Credentials live by reference. The LLM literally cannot see them. Three scopes cover every credential pattern:

  • agent.secrets — long-lived, agent-owned, encrypted at rest. Use for service-account tokens.
  • session.secrets — per session, user-specific, also encrypted. Use for the end user's OAuth access token.
  • $ref — symbolic references in tool arguments. The platform resolves the literal value at call time, just before the tool executes. The LLM sees only the symbol, never the value.
"tool_configurations": {
"sf_lead": {
"type": "web_get",
"argument_override": {
"headers": { "Authorization": { "$ref": "agent.secrets.sf_bearer" } }
}
}
}

Paired with argument_override, which sets specific tool parameters at config time and hides them from the LLM entirely. A prompt-injection attack has nothing to exfiltrate and nowhere to escalate.

For the full reference, see Agent secrets.
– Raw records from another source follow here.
/-- A try of the waiting allocation (R70). A try that does not succeed lets a forced line without DIRTY or FLUSH sectors lose
its standing, and chooses one afresh when there is none. -/
def Cache.retryWaiting (c : Cache) (g : Geometry) (m : Mount) (leadMs t : Nat) (tr : Track) : Cache :=
  match c.pickLine c.lru with
  | some i => (c.occupy g m i tr .demand).activate g leadMs t i tr
  | none =>
    match c.forced with
    | none => c.chooseForced
    | some f =>
      if (c.line f).sectors.any (fun x => x.state == .dirty || x.state == .flush) then c
      else { c with forced := none }.chooseForced

/-! ## Read-ahead (R71, R72) -/

/-- The candidates of read-ahead around a track, in order, those on the image (R71). -/
def aheadCandidates (p : Profile) (tr : Track) (dirIn : Bool) : List Track :=
  let next : List Track :=
    if dirIn then [⟨tr.cyl + 1, 0⟩, ⟨tr.cyl + 1, 1⟩]
    else if tr.cyl = 0 then [] else [⟨tr.cyl - 1, 0⟩, ⟨tr.cyl - 1, 1⟩]
  (⟨tr.cyl, 1 - tr.head⟩ :: next).filter
    (fun x => decide (x.cyl < p.cylinders) && decide (x.head < p.heads))

/-- A read-ahead allocation for one candidate, if no line carries it and a line third or further back can be had (R72). -/
def Cache.tryAhead (g : Geometry) (m : Mount) (c : Cache) (tr : Track) : Cache :=
  if (c.carrier tr).isSome then c
  else
    match c.pickLine (c.lru.drop 2) with
    | none => c
    | some i => { c.occupy g m i tr .ahead with lru := toSecond c.lru i }

/-- The active line is RESIDENT, with the track it holds (R71). -/
def Cache.activeResident (c : Cache) : Option (Nat × Option Track) :=
  match c.active with
  | none => none
  | some i => if (c.line i).lineState = .resident then some (i, (c.line i).tag) else none

/-- Read-ahead is considered: with the active line RESIDENT, its neighbours are tried in order (R71). -/
def Cache.considerAhead (c : Cache) (g : Geometry) (m : Mount) (dirIn : Bool) : Cache :=
  match c.activeResident with
  | some (_, some tr) => (aheadCandidates g.profile tr dirIn).foldl (Cache.tryAhead g m) c
  | _ => c

/-- Between two states of the cache the active line has become RESIDENT, or has become active while RESIDENT, or a line that
is not the active line has left FILLING (R71). -/
def aheadMoment (old new : Cache) : Bool :=
  new.activeResident.isSome &&
    (decide (old.activeResident ≠ new.activeResident) ||
      (List.range 8).any (fun i =>
        decide (new.active ≠ some i) && decide ((old.line i).lineState = .filling) &&
          decide ((new.line i).lineState ≠ .filling)))

/-! ## Fill and write-back work (R73, R78) -/

/-- Whether a run holds an image block. -/
def Run.holds (r : Run) (blk : Nat) : Bool :=
  match r.firstImage with
  | none => false
  | some f => decide (f ≤ blk) && decide (blk < f + r.count)

/-- Fill work: the block holds a byte of a PENDING sector and is not yet in its block progress (R73). -/
def Cache.isFillWork (c : Cache) (g : Geometry) (i blk : Nat) : Bool :=
  match (c.line i).tag with
  | none => false
  | some tr => (c.line i).sectors.zipIdx.any (fun (x, l) =>
      x.state == .pending && !x.progress.contains blk && g.covers tr l blk)

/-- Write-back work: the block holds a byte of a DIRTY sector, or of a FLUSH sector whose progress lacks it while no write
run in a slot holds it (R78). `runs` are the write runs in the slots. -/
def Cache.isWriteWork (c : Cache) (g : Geometry) (runs : List Run) (i blk : Nat) : Bool :=
  match (c.line i).tag with
  | none => false
  | some tr => (c.line i).sectors.zipIdx.any (fun (x, l) =>
      (x.state == .dirty || (x.state == .flush && !x.progress.contains blk && !runs.any (fun r => r.holds blk)))
        && g.covers tr l blk)

/-- The image blocks of the track a line holds, lowest first. -/
def Cache.lineBlocks (c : Cache) (g : Geometry) (i : Nat) : List Nat :=
  match (c.line i).tag with
  | none => []
  | some tr => (List.range (g.lastBlock tr + 1 - g.firstBlock tr)).map (fun k => g.firstBlock tr + k)

/-- A line has write-back work (R78). A line without a non-clean sector has none. -/
def Cache.hasWriteWork (c : Cache) (g : Geometry) (runs : List Run) (i : Nat) : Bool :=
  (c.line i).dirty && (c.lineBlocks g i).any (c.isWriteWork g runs i)

/-- The lines that a trigger adds to the flush queue, those furthest back in the LRU order first (R78). -/
def Cache.joining (c : Cache) (p : Nat → Bool) : List Nat := c.lru.reverse.filter (fun i => p i && !c.flushQ.contains i)

/-- Lines join the flush queue at its back, the forced line at its front, without a line standing twice (R78). -/
def Cache.join (c : Cache) (p : Nat → Bool) : Cache :=
  { c with flushQ := (c.joining p).filter (fun i => c.forced == some i) ++ c.flushQ
                      ++ (c.joining p).filter (fun i => c.forced != some i) }

/-- Every line with write-back work joins (R78). -/
def Cache.joinAll (c : Cache) (g : Geometry) (runs : List Run) : Cache := c.join (c.hasWriteWork g runs)

/-- A line leaves the queue when it has no write-back work (R78). -/
def Cache.trimQueue (c : Cache) (g : Geometry) (runs : List Run) : Cache :=
  { c with flushQ := c.flushQ.filter (c.hasWriteWork g runs) }

/-! ## Completions (R76, R77, R79, R83, R84) -/

/-- A sector of a track with a byte in one of a run's blocks. -/
def touches (g : Geometry) (tr : Track) (r : Run) (l : Nat) : Bool :=
  (g.sectorBlocks tr l).any (fun b => r.holds b)

/-- Change the sectors of line `i` by number. -/
def Cache.mapSectors (c : Cache) (i : Nat) (f : Nat → Sector → Sector) : Cache :=
  c.modLine i (fun ln => { ln with sectors := ln.sectors.mapIdx f })

/-- One sector takes its bytes of a fill block (R76): where the block's bytes begin and end in the sector. -/
def storeFillPart (g : Geometry) (i : Nat) (tr : Track) (blk : Nat) (data : List Byte) (ram : Memory) (l : Nat) : Memory :=
  let o := g.sectorOffset tr l
  let lo := max o (blk * 512)
  let hi := min (o + (g.layoutAt tr).sectorSize) (blk * 512 + 512)
  memStore ram (lineBase i + (lo - g.trackOffset tr)) ((List.range (hi - lo)).map (fun k => byteAt data (lo - blk * 512 + k)))

/-- A PENDING sector that has just received a block: CLEAN when its progress holds every block it covers (R76). -/
def receiveBlock (g : Geometry) (tr : Track) (blk l : Nat) (x : Sector) : Sector :=
  if x.state = .pending ∧ g.covers tr l blk ∧ ¬ x.progress.contains blk then
    let p := (g.sectorBlocks tr l).filter (fun b => b == blk || x.progress.contains b)
    if p = g.sectorBlocks tr l then x.enter .clean else { x with progress := p }
  else x

/-- A fill block arrives for a line that carries the run's track (R76). -/
def Cache.deliver (c : Cache) (g : Geometry) (i : Nat) (tr : Track) (blk : Nat) (data : List Byte) : Cache :=
  let takers := (c.line i).sectors.zipIdx.filter (fun (x, l) =>
    x.state == .pending && g.covers tr l blk && !x.progress.contains blk)
  let c := { c with ram := takers.foldl (fun r (p : Sector × Nat) => storeFillPart g i tr blk data r p.2) c.ram }
  c.mapSectors i (receiveBlock g tr blk)

/-- The final failure of a fill: PENDING sectors in the run's blocks become MISSING (R77). -/
def Cache.failFill (c : Cache) (g : Geometry) (i : Nat) (tr : Track) (r : Run) : Cache :=
  c.mapSectors i (fun l x => if x.state = .pending ∧ touches g tr r l then x.enter .missing else x)

/-- A write run is built: DIRTY sectors with a byte in its blocks become FLUSH under the next stamp (R79). -/
def Cache.toFlush (c : Cache) (g : Geometry) (i : Nat) (tr : Track) (r : Run) : Cache :=
  let c := { c with flushSerial := c.flushSerial + 1 }
  c.mapSectors i (fun l x =>
    if x.state = .dirty ∧ touches g tr r l then { x.enter .flush with stamp := c.flushSerial } else x)

/-- The FLUSH sectors in a run's blocks, with their stamps (R83). -/
def Cache.flushMembers (c : Cache) (g : Geometry) (i : Nat) (tr : Track) (r : Run) : List (Nat × Nat) :=
  ((c.line i).sectors.zipIdx.filter (fun (x, l) => x.state == .flush && touches g tr r l)).map (fun p => (p.2, p.1.stamp))

/-- FLUSH sectors in a run's blocks return to DIRTY (R79 withdrawal, R84 step 1). -/
def Cache.fromFlush (c : Cache) (g : Geometry) (i : Nat) (tr : Track) (r : Run) : Cache :=
  c.mapSectors i (fun l x => if x.state = .flush ∧ touches g tr r l then x.enter .dirty else x)

/-- A DONE write run grows a member's progress, and a sector whose progress is whole becomes CLEAN (R83). -/
def progressOf (g : Geometry) (tr : Track) (r : Run) (l : Nat) (x : Sector) : Sector :=
  if x.state = .flush ∧ r.members.contains (l, x.stamp) then
    let p := (g.sectorBlocks tr l).filter (fun b => r.holds b || x.progress.contains b)
    if p = g.sectorBlocks tr l then x.enter .clean else { x with progress := p }
  else x

/-- A write run ends DONE for a line that carries its track (R83). -/
def Cache.writeDone (c : Cache) (g : Geometry) (i : Nat) (tr : Track) (r : Run) : Cache :=
  (c.mapSectors i (progressOf g tr r)).modLine i (fun ln => { ln with failures := 0 })

/-- CLEAN sectors of every line that are no holes and have a byte in a failed run's blocks become DIRTY (R84 step 2). -/
def Line.dirtyOverlap (g : Geometry) (r : Run) (ln : Line) : Line :=
  match ln.tag with
  | none => ln
  | some tr => { ln with sectors := ln.sectors.mapIdx (fun l x =>
      if x.state = .clean ∧ x.hole = false ∧ touches g tr r l then x.enter .dirty else x) }

/-- The lines whose sectors a failed write run makes DIRTY in step 2 of R84. -/
def Cache.overlapped (c : Cache) (g : Geometry) (r : Run) (i : Nat) : Bool :=
  decide (Line.dirtyOverlap g r (c.line i) ≠ c.line i)

/-- The count of failed write runs of a line rises, up to 3 (R84 step 3). -/
def Cache.countFailure (c : Cache) (i : Nat) : Cache := c.modLine i (fun ln => { ln with failures := min 3 (ln.failures + 1) })

/-! ## The end of a mount, and a mount leaving MOUNTED -/

/-- The active line is unpinned, the wait ends and the idle-flush timer stops (R52, R68, R70, R80). -/
def Cache.leaveMounted (c : Cache) : Cache :=
  { c.unpinAll with waiting := none, forced := none, idleTimer := none }

/-- Every line FREE, flush queue and defect list empty, FLUSH_DONE not armed; the LRU order is kept (R53, R57, R81). -/
def Cache.release (c : Cache) : Cache :=
  { c with lines := c.lines.map (fun _ => Line.free), flushQ := [], defects := [], idleTimer := none, waiting := none,
           forced := none, armed := false }

end Sys2Proof.Machine
end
For the three authentication patterns (per-user OAuth, per-user bearer, service-account OAuth) with copy-paste configs, see Connector authentication.

API surface

No SDK lock-in, no proprietary protocol. Your app makes plain HTTP calls, the agent streams back typed Server-Sent Events.

MethodPathPurpose
POST/v2/agentsCreate or update an agent (config JSON).
POST/v2/agents/{agent_key}/sessionsStart a session.
POST/v2/agents/{agent_key}/sessions/{session_key}/eventsSend a user message. Response is a stream of typed events.
GET/v2/agents/{agent_key}/sessions/{session_key}Fetch full session history.
POST/v2/toolsRegister a Lambda tool or MCP server.
POST/v2/corporaCreate a corpus.

For the event protocol — every event type, the request body shape, and how to render each one — see Request lifecycle. For the full schema, see the REST API reference.

Putting it together: a refund-handling agent

The parts above all show up in one config. End user types: "I want to return order #A-12345 — the item arrived damaged."

{
"name": "refund_support_agent",
"model": { "name": "claude-sonnet-4-6" },
"tool_configurations": {
"kb_search": {
"type": "corpora_search",
"query_configuration": { "corpus_key": "support-kb" }
},
"order_lookup": {
"type": "web_get",
"argument_override": {
"url": "https://orders.internal/v1/orders",
"headers": { "Authorization": { "$ref": "agent.secrets.orders_api" } }
}
},
"refund_amount": {
"type": "lambda",
"tool_id": "<id_returned_by_POST_/v2/tools>"
},
"approval": {
"type": "sub_agent",
"agent_key": "manager_approval_agent"
}
},
"first_step": {
"name": "classify",
"allowed_tools": ["kb_search"],
"output_parser": {
"type": "json",
"json_schema": { "required": ["intent", "order_id", "reason"] }
},
"next_steps": [{ "step_name": "lookup" }]
},
"steps": [
{
"name": "lookup",
"allowed_tools": ["order_lookup", "refund_amount", "kb_search"],
"next_steps": [
{ "condition": "get('$.amount') > 500", "step_name": "manager_gate" },
{ "step_name": "resolve" }
]
},
{
"name": "manager_gate",
"allowed_tools": ["approval"],
"next_steps": [{ "step_name": "resolve" }]
},
{
"name": "resolve",
"output_parser": { "type": "search" }
}
]
}

What runs:

  1. classify — the LLM parses the message into a JSON spec (intent, order_id, reason). kb_search is available for clarification only.
  2. lookuporder_lookup calls the internal Orders API. refund_amount computes the eligible amount with pure-Python rules. kb_search pulls the relevant policy passage.
  3. manager_gate — refunds over $500 route through the approval sub-agent, which can pause cross-session for a human approver.
  4. resolve — generates the user-facing answer with policy citations.

The application streams events as they arrive. The user sees the policy reference, the decision, and an "awaiting approval" indicator when the manager gate is engaged.

Why this shape

PropertyWhat it means
DeclarativeEvery piece of the agent is configuration. What is not in the JSON does not happen.
ComposableTools, skills, sub-agents, steps — primitives that snap together.
Safe by constructionPer-step tool scope, locked arguments, eager-resolved secrets, structured outputs.
API-firstPlain REST and a typed event stream. Your app calls in and renders the result.